Connect with us
  • tg

Commodities

India’s BPCL in talks with Rosneft to buy oil priced on Dubai benchmark

letizo News

Published

on

Indian state-run refiner BPCL is in talks with Rosneft to buy about 6 million metric tons (43.8 million barrels) of discounted Russian crude at a price based on the Dubai benchmark, according to three sources with direct knowledge of the matter.

The deal would deepen India’s commitment to its now-biggest oil supplier in the wake of Western sanctions on Moscow and mark a continued shift by Rosneft to pricing its oil against the Middle Eastern benchmark used in Asia and away from the Europe-dominated Brent.

Under the pending deal, Rosneft would deliver the equivalent of 6 to 7 cargoes of about 700,000 to 720,000 barrels each per month through March 2024 to Bharat Petroleum Corp Ltd (BPCL), according to the sources, who declined to be named as they were not authorized to speak to media.

Talks are at an advanced stage for a contract, with both sides working out details including terms of payment, the sources added.

BPCL and Rosneft did not respond to requests for comment.

A deal, which needs approval from BPCL’s board, would further expand the share of Russian oil flowing to the world’s third-largest oil importer.

Russia has become India’s top oil supplier, with a 40% share, after diverting supplies away from Europe.

Indian refiners, which in the past rarely bought Russian oil due to high transport costs, are snapping up crude sold at a discount after some Western entities and nations shunned purchases from Moscow following its invasion of Ukraine.

European Union nations stopped buying Russian oil from Dec. 5 and the Group of Seven (G7) countries joined the EU in imposing a price cap on Russian crude of $60 per barrel to curb Moscow’s revenues.

Russian crude sold to BPCL would be priced at a discount of $8 per barrel to the Dubai benchmark, the sources said.

Indian Oil Corp, the country’s top refiner, struck a deal in April with Rosneft for up to 1.5 million metric tons of oil per month priced against the Middle East benchmark at a discount of $8 to $10 per barrel, according to sources.

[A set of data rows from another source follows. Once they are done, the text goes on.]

/-! setP of a slot -/

@[simp] theorem Slot.setP_occ (sl : Slot) (r : PReg) (w : Word) : (sl.setP r w).occ = sl.occ := rfl
@[simp] theorem Slot.setP_priv (sl : Slot) (r : PReg) (w : Word) : (sl.setP r w).priv = sl.priv := rfl
@[simp] theorem Slot.setP_pc (sl : Slot) (r : PReg) (w : Word) : (sl.setP r w).pc = sl.pc := rfl
@[simp] theorem Slot.setP_npc (sl : Slot) (r : PReg) (w : Word) : (sl.setP r w).npc = sl.npc := rfl
@[simp] theorem Slot.setP_x (sl : Slot) (r : PReg) (w : Word) : (sl.setP r w).x = sl.x := rfl
@[simp] theorem Slot.setP_v (sl : Slot) (r : PReg) (w : Word) : (sl.setP r w).v = sl.v := rfl
@[simp] theorem Slot.setP_h (sl : Slot) (r : PReg) (w : Word) : (sl.setP r w).h = sl.h := rfl
@[simp] theorem Slot.setP_m (sl : Slot) (r : PReg) (w : Word) : (sl.setP r w).m = sl.m := rfl
@[simp] theorem Slot.setP_q (sl : Slot) (r : PReg) (w : Word) : (sl.setP r w).q = sl.q := rfl
@[simp] theorem Slot.setP_shadow (sl : Slot) (r : PReg) (w : Word) : (sl.setP r w).shadow = sl.shadow := rfl
@[simp] theorem Slot.setP_tok (sl : Slot) (r : PReg) (w : Word) : (sl.setP r w).tok = sl.tok := rfl
@[simp] theorem Slot.setP_wt (sl : Slot) (r : PReg) (w : Word) : (sl.setP r w).wt = sl.wt := rfl
@[simp] theorem Slot.setP_ctx (sl : Slot) (r : PReg) (w : Word) : (sl.setP r w).ctx = sl.ctx := rfl
@[simp] theorem Slot.setP_kslot (sl : Slot) (r : PReg) (w : Word) : (sl.setP r w).kslot = sl.kslot := rfl
@[simp] theorem Slot.setP_msrc (sl : Slot) (r : PReg) (w : Word) : (sl.setP r w).msrc = sl.msrc := rfl
@[simp] theorem Slot.setP_mcls (sl : Slot) (r : PReg) (w : Word) : (sl.setP r w).mcls = sl.mcls := rfl
@[simp] theorem Slot.setP_entry (sl : Slot) (r : PReg) (w : Word) : (sl.setP r w).entry = sl.entry := rfl
@[simp] theorem Slot.setP_spkg (sl : Slot) (r : PReg) (w : Word) : (sl.setP r w).spkg = sl.spkg := rfl
@[simp] theorem Slot.setP_hpkg (sl : Slot) (r : PReg) (w : Word) : (sl.setP r w).hpkg = sl.hpkg := rfl
@[simp] theorem Slot.setP_fflags (sl : Slot) (r : PReg) (w : Word) : (sl.setP r w).fflags = sl.fflags := rfl
@[simp] theorem Slot.setP_frmode (sl : Slot) (r : PReg) (w : Word) : (sl.setP r w).frmode = sl.frmode := rfl
@[simp] theorem Slot.setP_statid (sl : Slot) (r : PReg) (w : Word) : (sl.setP r w).statid = sl.statid := rfl
@[simp] theorem Slot.setP_tpc (sl : Slot) (r : PReg) (w : Word) : (sl.setP r w).tpc = sl.tpc := rfl
@[simp] theorem Slot.setP_tcause (sl : Slot) (r : PReg) (w : Word) : (sl.setP r w).tcause = sl.tcause := rfl
@[simp] theorem Slot.setP_tval (sl : Slot) (r : PReg) (w : Word) : (sl.setP r w).tval = sl.tval := rfl
@[simp] theorem Slot.setP_twt (sl : Slot) (r : PReg) (w : Word) : (sl.setP r w).twt = sl.twt := rfl
@[simp] theorem Slot.setP_tstate (sl : Slot) (r : PReg) (w : Word) : (sl.setP r w).tstate = sl.tstate := rfl
@[simp] theorem Slot.setP_tres (sl : Slot) (r : PReg) (w : Word) : (sl.setP r w).tres = sl.tres := rfl
@[simp] theorem Slot.setP_heads (sl : Slot) (r : PReg) (w : Word) : (sl.setP r w).heads = sl.heads := rfl
@[simp] theorem Slot.setP_lacidx (sl : Slot) (r : PReg) (w : Word) : (sl.setP r w).lacidx = sl.lacidx := rfl
@[simp] theorem Slot.setP_wstart (sl : Slot) (r : PReg) (w : Word) : (sl.setP r w).wstart = sl.wstart := rfl
@[simp] theorem Slot.setP_irrev (sl : Slot) (r : PReg) (w : Word) : (sl.setP r w).irrev = sl.irrev := rfl
@[simp] theorem Slot.setP_pmode (sl : Slot) (r : PReg) (w : Word) : (sl.setP r w).pmode = sl.pmode := rfl
@[simp] theorem Slot.setP_cbuf (sl : Slot) (r : PReg) (w : Word) : (sl.setP r w).cbuf = sl.cbuf := rfl
@[simp] theorem Slot.setP_cfail (sl : Slot) (r : PReg) (w : Word) : (sl.setP r w).cfail = sl.cfail := rfl
@[simp] theorem Slot.setP_spent (sl : Slot) (r : PReg) (w : Word) : (sl.setP r w).spent = sl.spent := rfl
@[simp] theorem Slot.setP_outs (sl : Slot) (r : PReg) (w : Word) : (sl.setP r w).outs = sl.outs := rfl
@[simp] theorem Slot.setP_rex (sl : Slot) (r : PReg) (w : Word) : (sl.setP r w).rex = sl.rex := rfl
@[simp] theorem Slot.setP_park (sl : Slot) (r : PReg) (w : Word) : (sl.setP r w).park = sl.park := rfl
@[simp] theorem Slot.setP_xres (sl : Slot) (r : PReg) (w : Word) : (sl.setP r w).xres = sl.xres := rfl
@[simp] theorem Slot.setP_rans (sl : Slot) (r : PReg) (w : Word) : (sl.setP r w).rans = sl.rans := rfl
@[simp] theorem Slot.setP_line (sl : Slot) (r : PReg) (w : Word) : (sl.setP r w).line = sl.line := rfl
@[simp] theorem Slot.setP_lineOld (sl : Slot) (r : PReg) (w : Word) : (sl.setP r w).lineOld = sl.lineOld := rfl
@[simp] theorem Slot.setP_halted (sl : Slot) (r : PReg) (w : Word) : (sl.setP r w).halted = sl.halted := rfl
@[simp] theorem Slot.setP_late (sl : Slot) (r : PReg) (w : Word) : (sl.setP r w).late = sl.late := rfl
@[simp] theorem Slot.setP_pend (sl : Slot) (r : PReg) (w : Word) : (sl.setP r w).pend = sl.pend := rfl
@[simp] theorem Slot.setP_skipBp (sl : Slot) (r : PReg) (w : Word) : (sl.setP r w).skipBp = sl.skipBp := rfl
@[simp] theorem Slot.setP_act (sl : Slot) (r : PReg) (w : Word) : (sl.setP r w).act = sl.act := rfl
@[simp] theorem Slot.setP_msg (sl : Slot) (r : PReg) (w : Word) : (sl.setP r w).msg = sl.msg := rfl
@[simp] theorem Slot.setP_budget (sl : Slot) (r : PReg) (w : Word) : (sl.setP r w).budget = sl.budget := rfl
@[simp] theorem Slot.setP_regsUsed (sl : Slot) (r : PReg) (w : Word) : (sl.setP r w).regsUsed = sl.regsUsed := rfl
@[simp] theorem Slot.setP_boundAt (sl : Slot) (r : PReg) (w : Word) : (sl.setP r w).boundAt = sl.boundAt := rfl
@[simp] theorem Slot.setP_gang (sl : Slot) (r : PReg) (w : Word) : (sl.setP r w).gang = sl.gang := rfl
@[simp] theorem Slot.setP_trapped (sl : Slot) (r : PReg) (w : Word) : (sl.setP r w).trapped = sl.trapped := rfl
@[simp] theorem Slot.setP_stepTrap (sl : Slot) (r : PReg) (w : Word) : (sl.setP r w).stepTrap = sl.stepTrap := rfl
@[simp] theorem Slot.setP_dying (sl : Slot) (r : PReg) (w : Word) : (sl.setP r w).dying = sl.dying := rfl

/-! setH of a slot -/

@[simp] theorem Slot.setH_occ (sl : Slot) (r : HReg) (w : Word) : (sl.setH r w).occ = sl.occ := rfl
@[simp] theorem Slot.setH_priv (sl : Slot) (r : HReg) (w : Word) : (sl.setH r w).priv = sl.priv := rfl
@[simp] theorem Slot.setH_pc (sl : Slot) (r : HReg) (w : Word) : (sl.setH r w).pc = sl.pc := rfl
@[simp] theorem Slot.setH_npc (sl : Slot) (r : HReg) (w : Word) : (sl.setH r w).npc = sl.npc := rfl
@[simp] theorem Slot.setH_x (sl : Slot) (r : HReg) (w : Word) : (sl.setH r w).x = sl.x := rfl
@[simp] theorem Slot.setH_v (sl : Slot) (r : HReg) (w : Word) : (sl.setH r w).v = sl.v := rfl
@[simp] theorem Slot.setH_p (sl : Slot) (r : HReg) (w : Word) : (sl.setH r w).p = sl.p := rfl
@[simp] theorem Slot.setH_m (sl : Slot) (r : HReg) (w : Word) : (sl.setH r w).m = sl.m := rfl
@[simp] theorem Slot.setH_q (sl : Slot) (r : HReg) (w : Word) : (sl.setH r w).q = sl.q := rfl
@[simp] theorem Slot.setH_shadow (sl : Slot) (r : HReg) (w : Word) : (sl.setH r w).shadow = sl.shadow := rfl
@[simp] theorem Slot.setH_tok (sl : Slot) (r : HReg) (w : Word) : (sl.setH r w).tok = sl.tok := rfl
@[simp] theorem Slot.setH_wt (sl : Slot) (r : HReg) (w : Word) : (sl.setH r w).wt = sl.wt := rfl
@[simp] theorem Slot.setH_ctx (sl : Slot) (r : HReg) (w : Word) : (sl.setH r w).ctx = sl.ctx := rfl
@[simp] theorem Slot.setH_kslot (sl : Slot) (r : HReg) (w : Word) : (sl.setH r w).kslot = sl.kslot := rfl
@[simp] theorem Slot.setH_msrc (sl : Slot) (r : HReg) (w : Word) : (sl.setH r w).msrc = sl.msrc := rfl
@[simp] theorem Slot.setH_mcls (sl : Slot) (r : HReg) (w : Word) : (sl.setH r w).mcls = sl.mcls := rfl
@[simp] theorem Slot.setH_entry (sl : Slot) (r : HReg) (w : Word) : (sl.setH r w).entry = sl.entry := rfl
@[simp] theorem Slot.setH_spkg (sl : Slot) (r : HReg) (w : Word) : (sl.setH r w).spkg = sl.spkg := rfl
@[simp] theorem Slot.setH_hpkg (sl : Slot) (r : HReg) (w : Word) : (sl.setH r w).hpkg = sl.hpkg := rfl
@[simp] theorem Slot.setH_fflags (sl : Slot) (r : HReg) (w : Word) : (sl.setH r w).fflags = sl.fflags := rfl
@[simp] theorem Slot.setH_frmode (sl : Slot) (r : HReg) (w : Word) : (sl.setH r w).frmode = sl.frmode := rfl
@[simp] theorem Slot.setH_statid (sl : Slot) (r : HReg) (w : Word) : (sl.setH r w).statid = sl.statid := rfl
@[simp] theorem Slot.setH_tpc (sl : Slot) (r : HReg) (w : Word) : (sl.setH r w).tpc = sl.tpc := rfl
@[simp] theorem Slot.setH_tcause (sl : Slot) (r : HReg) (w : Word) : (sl.setH r w).tcause = sl.tcause := rfl
@[simp] theorem Slot.setH_tval (sl : Slot) (r : HReg) (w : Word) : (sl.setH r w).tval = sl.tval := rfl
@[simp] theorem Slot.setH_twt (sl : Slot) (r : HReg) (w : Word) : (sl.setH r w).twt = sl.twt := rfl
@[simp] theorem Slot.setH_tstate (sl : Slot) (r : HReg) (w : Word) : (sl.setH r w).tstate = sl.tstate := rfl
@[simp] theorem Slot.setH_tres (sl : Slot) (r : HReg) (w : Word) : (sl.setH r w).tres = sl.tres := rfl
@[simp] theorem Slot.setH_heads (sl : Slot) (r : HReg) (w : Word) : (sl.setH r w).heads = sl.heads := rfl
@[simp] theorem Slot.setH_lacidx (sl : Slot) (r : HReg) (w : Word) : (sl.setH r w).lacidx = sl.lacidx := rfl
@[simp] theorem Slot.setH_wstart (sl : Slot) (r : HReg) (w : Word) : (sl.setH r w).wstart = sl.wstart := rfl
@[simp] theorem Slot.setH_irrev (sl : Slot) (r : HReg) (w : Word) : (sl.setH r w).irrev = sl.irrev := rfl
@[simp] theorem Slot.setH_pmode (sl : Slot) (r : HReg) (w : Word) : (sl.setH r w).pmode = sl.pmode := rfl
@[simp] theorem Slot.setH_cbuf (sl : Slot) (r : HReg) (w : Word) : (sl.setH r w).cbuf = sl.cbuf := rfl
@[simp] theorem Slot.setH_cfail (sl : Slot) (r : HReg) (w : Word) : (sl.setH r w).cfail = sl.cfail := rfl
@[simp] theorem Slot.setH_spent (sl : Slot) (r : HReg) (w : Word) : (sl.setH r w).spent = sl.spent := rfl
@[simp] theorem Slot.setH_outs (sl : Slot) (r : HReg) (w : Word) : (sl.setH r w).outs = sl.outs := rfl
@[simp] theorem Slot.setH_rex (sl : Slot) (r : HReg) (w : Word) : (sl.setH r w).rex = sl.rex := rfl
@[simp] theorem Slot.setH_park (sl : Slot) (r : HReg) (w : Word) : (sl.setH r w).park = sl.park := rfl
@[simp] theorem Slot.setH_xres (sl : Slot) (r : HReg) (w : Word) : (sl.setH r w).xres = sl.xres := rfl
@[simp] theorem Slot.setH_rans (sl : Slot) (r : HReg) (w : Word) : (sl.setH r w).rans = sl.rans := rfl
@[simp] theorem Slot.setH_line (sl : Slot) (r : HReg) (w : Word) : (sl.setH r w).line = sl.line := rfl
@[simp] theorem Slot.setH_lineOld (sl : Slot) (r : HReg) (w : Word) : (sl.setH r w).lineOld = sl.lineOld := rfl
@[simp] theorem Slot.setH_halted (sl : Slot) (r : HReg) (w : Word) : (sl.setH r w).halted = sl.halted := rfl
@[simp] theorem Slot.setH_late (sl : Slot) (r : HReg) (w : Word) : (sl.setH r w).late = sl.late := rfl
@[simp] theorem Slot.setH_pend (sl : Slot) (r : HReg) (w : Word) : (sl.setH r w).pend = sl.pend := rfl
@[simp] theorem Slot.setH_skipBp (sl : Slot) (r : HReg) (w : Word) : (sl.setH r w).skipBp = sl.skipBp := rfl
@[simp] theorem Slot.setH_act (sl : Slot) (r : HReg) (w : Word) : (sl.setH r w).act = sl.act := rfl
@[simp] theorem Slot.setH_msg (sl : Slot) (r : HReg) (w : Word) : (sl.setH r w).msg = sl.msg := rfl
@[simp] theorem Slot.setH_budget (sl : Slot) (r : HReg) (w : Word) : (sl.setH r w).budget = sl.budget := rfl
@[simp] theorem Slot.setH_regsUsed (sl : Slot) (r : HReg) (w : Word) : (sl.setH r w).regsUsed = sl.regsUsed := rfl
@[simp] theorem Slot.setH_boundAt (sl : Slot) (r : HReg) (w : Word) : (sl.setH r w).boundAt = sl.boundAt := rfl
@[simp] theorem Slot.setH_gang (sl : Slot) (r : HReg) (w : Word) : (sl.setH r w).gang = sl.gang := rfl
@[simp] theorem Slot.setH_trapped (sl : Slot) (r : HReg) (w : Word) : (sl.setH r w).trapped = sl.trapped := rfl
@[simp] theorem Slot.setH_stepTrap (sl : Slot) (r : HReg) (w : Word) : (sl.setH r w).stepTrap = sl.stepTrap := rfl
@[simp] theorem Slot.setH_dying (sl : Slot) (r : HReg) (w : Word) : (sl.setH r w).dying = sl.dying := rfl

Rosneft has been gradually moving from the Europe-dominated Brent benchmark because Russian oil sales have mostly shifted toward Asia after Europe shunned purchases from Moscow.

Both benchmarks are denominated in dollars and set by S&P Global Platts, a unit of U.S.-based S&P Global Inc.

The Dubai benchmark is heavily influenced by Asian and Middle Eastern oil trading, while Brent is mostly used to price crude from Europe, Africa, and South America.

Russia has been rerouting its energy supplies from traditional markets in Europe to Asia, mainly India, and China, since the West imposed wide-ranging sanctions, including an embargo on seaborne Russian oil imports.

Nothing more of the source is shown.